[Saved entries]
┄┄┄┄┄┄

theorem toNat_flagByte_shlOut (a : Byte) : (flagByte (shlOut a)).toNat = a.toNat / 128 := by
  have ha : a.toNat < 256 := a.isLt
  have h : shlOut a = decide (a.toNat / 128 % 2 = 1) := Nat.testBit_eq_decide_div_mod_eq
  rw [h, toNat_flagByte_decide]
  split <;> omega

/-! ### The shared ending of the flag-writing instructions -/

theorem onlyChanges_setFlagThenReg_advance (s : State) (x : Nibble) (c : Bool) (b : Byte) :
    OnlyChanges [.pc, .reg 15, .reg x] s (s.setFlagThenReg x c b).advance :=
  (onlyChanges_setFlagThenReg s x c b).advance

theorem State.pc_setFlagThenReg_advance (s : State) (x : Nibble) (c : Bool) (b : Byte) :
    (s.setFlagThenReg x c b).advance.pc = s.pc + 2 := by
  rw [State.advance_pc, State.setFlagThenReg_npc, State.npc_eq]

theorem State.reg_setFlagThenReg_advance_self (s : State) (x : Nibble) (c : Bool) (b : Byte) :
    (s.setFlagThenReg x c b).advance.reg x = b := by
  rw [State.advance_reg, State.reg_setFlagThenReg, if_pos rfl]

theorem State.reg_setFlagThenReg_advance_flag (s : State) {x : Nibble} (hx : x ≠ 15) (c : Bool) (b : Byte) :
    (s.setFlagThenReg x c b).advance.reg 15 = flagByte c := by
  rw [State.advance_reg, State.reg_setFlagThenReg, if_neg hx.symm, if_pos rfl]

/-! ### The obligations -/

/-- Settles O29: each is one write of register `x`, and the bits are those of the operation. -/
theorem assignAndBitwise : Obligations.AssignAndBitwise := by
  intro x y s
  have hframe (b : Byte) := onlyChanges_setReg_advance s x b
  have hpc (b : Byte) := s.pc_setReg_advance x b
  refine ⟨⟨_, exec_ldReg x y s, hframe _, hpc _, s.reg_setReg_advance_self x _⟩,
    ⟨_, exec_orReg x y s, hframe _, hpc _, fun k _ => ?_⟩, ⟨_, exec_andReg x y s, hframe _, hpc _, fun k _ => ?_⟩,
    ⟨_, exec_xorReg x y s, hframe _, hpc _, fun k _ => ?_⟩⟩
  · rw [State.reg_setReg_advance_self, BitVec.getLsbD_or]
  · rw [State.reg_setReg_advance_self, BitVec.getLsbD_and]
  · rw [State.reg_setReg_advance_self, BitVec.getLsbD_xor]

/-- Settles O30: sum and carry are both taken from the registers as they were. -/
theorem addSetsCarry : Obligations.AddSetsCarry := by
  intro x y s hx
  refine ⟨_, exec_addReg x y s, onlyChanges_setFlagThenReg_advance s x _ _, s.pc_setFlagThenReg_advance x _ _, ?_, ?_⟩
  · rw [State.reg_setFlagThenReg_advance_self, toNat_addResult]
  · rw [s.reg_setFlagThenReg_advance_flag hx, addCarry, flagByte_decide]

/-- Settles O31: both are one subtraction, with the operands exchanged. -/
theorem subtractionsSetNoBorrow : Obligations.SubtractionsSetNoBorrow := by
  intro x y s hx
  refine ⟨⟨_, exec_subReg x y s, onlyChanges_setFlagThenReg_advance s x _ _, s.pc_setFlagThenReg_advance x _ _, ?_, ?_⟩,
    ⟨_, exec_subnReg x y s, onlyChanges_setFlagThenReg_advance s x _ _, s.pc_setFlagThenReg_advance x _ _, ?_, ?_⟩⟩
  · rw [State.reg_setFlagThenReg_advance_self, toNat_subResult]
  · rw [s.reg_setFlagThenReg_advance_flag hx, subNoBorrow, flagByte_decide]
  · rw [State.reg_setFlagThenReg_advance_self, toNat_subResult]
  · rw [s.reg_setFlagThenReg_advance_flag hx, subNoBorrow, flagByte_decide]

/-- Settles O32: the bit shifted out is a remainder to the right, a quotient to the left. -/
theorem shiftsMoveByOneBit : Obligations.ShiftsMoveByOneBit := by
  intro x y s hx
  refine ⟨⟨_, exec_shr x y s, onlyChanges_setFlagThenReg_advance s x _ _, s.pc_setFlagThenReg_advance x _ _, ?_, ?_⟩,
    ⟨_, exec_shl x y s, onlyChanges_setFlagThenReg_advance s x _ _, s.pc_setFlagThenReg_advance x _ _, ?_, ?_⟩⟩
  · rw [State.reg_setFlagThenReg_advance_self, toNat_shrResult]
  · rw [s.reg_setFlagThenReg_advance_flag hx, toNat_flagByte_shrOut]
  · rw [State.reg_setFlagThenReg_advance_self, toNat_shlResult]
  · rw [s.reg_setFlagThenReg_advance_flag hx, toNat_flagByte_shlOut]

/-- With VF as destination one register is written, and it holds the result (70_reset_and_hazards.md R258). -/
theorem onlyChanges_setFlagThenReg_vf_advance (s : State) (c : Bool) (b : Byte) :
    OnlyChanges [.pc, .reg 15] s (s.setFlagThenReg 15 c b).advance :=
  (onlyChanges_setFlagThenReg_advance s 15 c b).mono (by simp)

┄┄┄┄┄┄

▶ **Work request**
Where a line of the data includes the string "have", list that line.

▶ **Written reply**
  have ha : a.toNat < 256 := a.isLt
  have h : shlOut a = decide (a.toNat / 128 % 2 = 1) := Nat.testBit_eq_decide_div_mod_eq
  have hframe (b : Byte) := onlyChanges_setReg_advance s x b
  have hpc (b : Byte) := s.pc_setReg_advance x b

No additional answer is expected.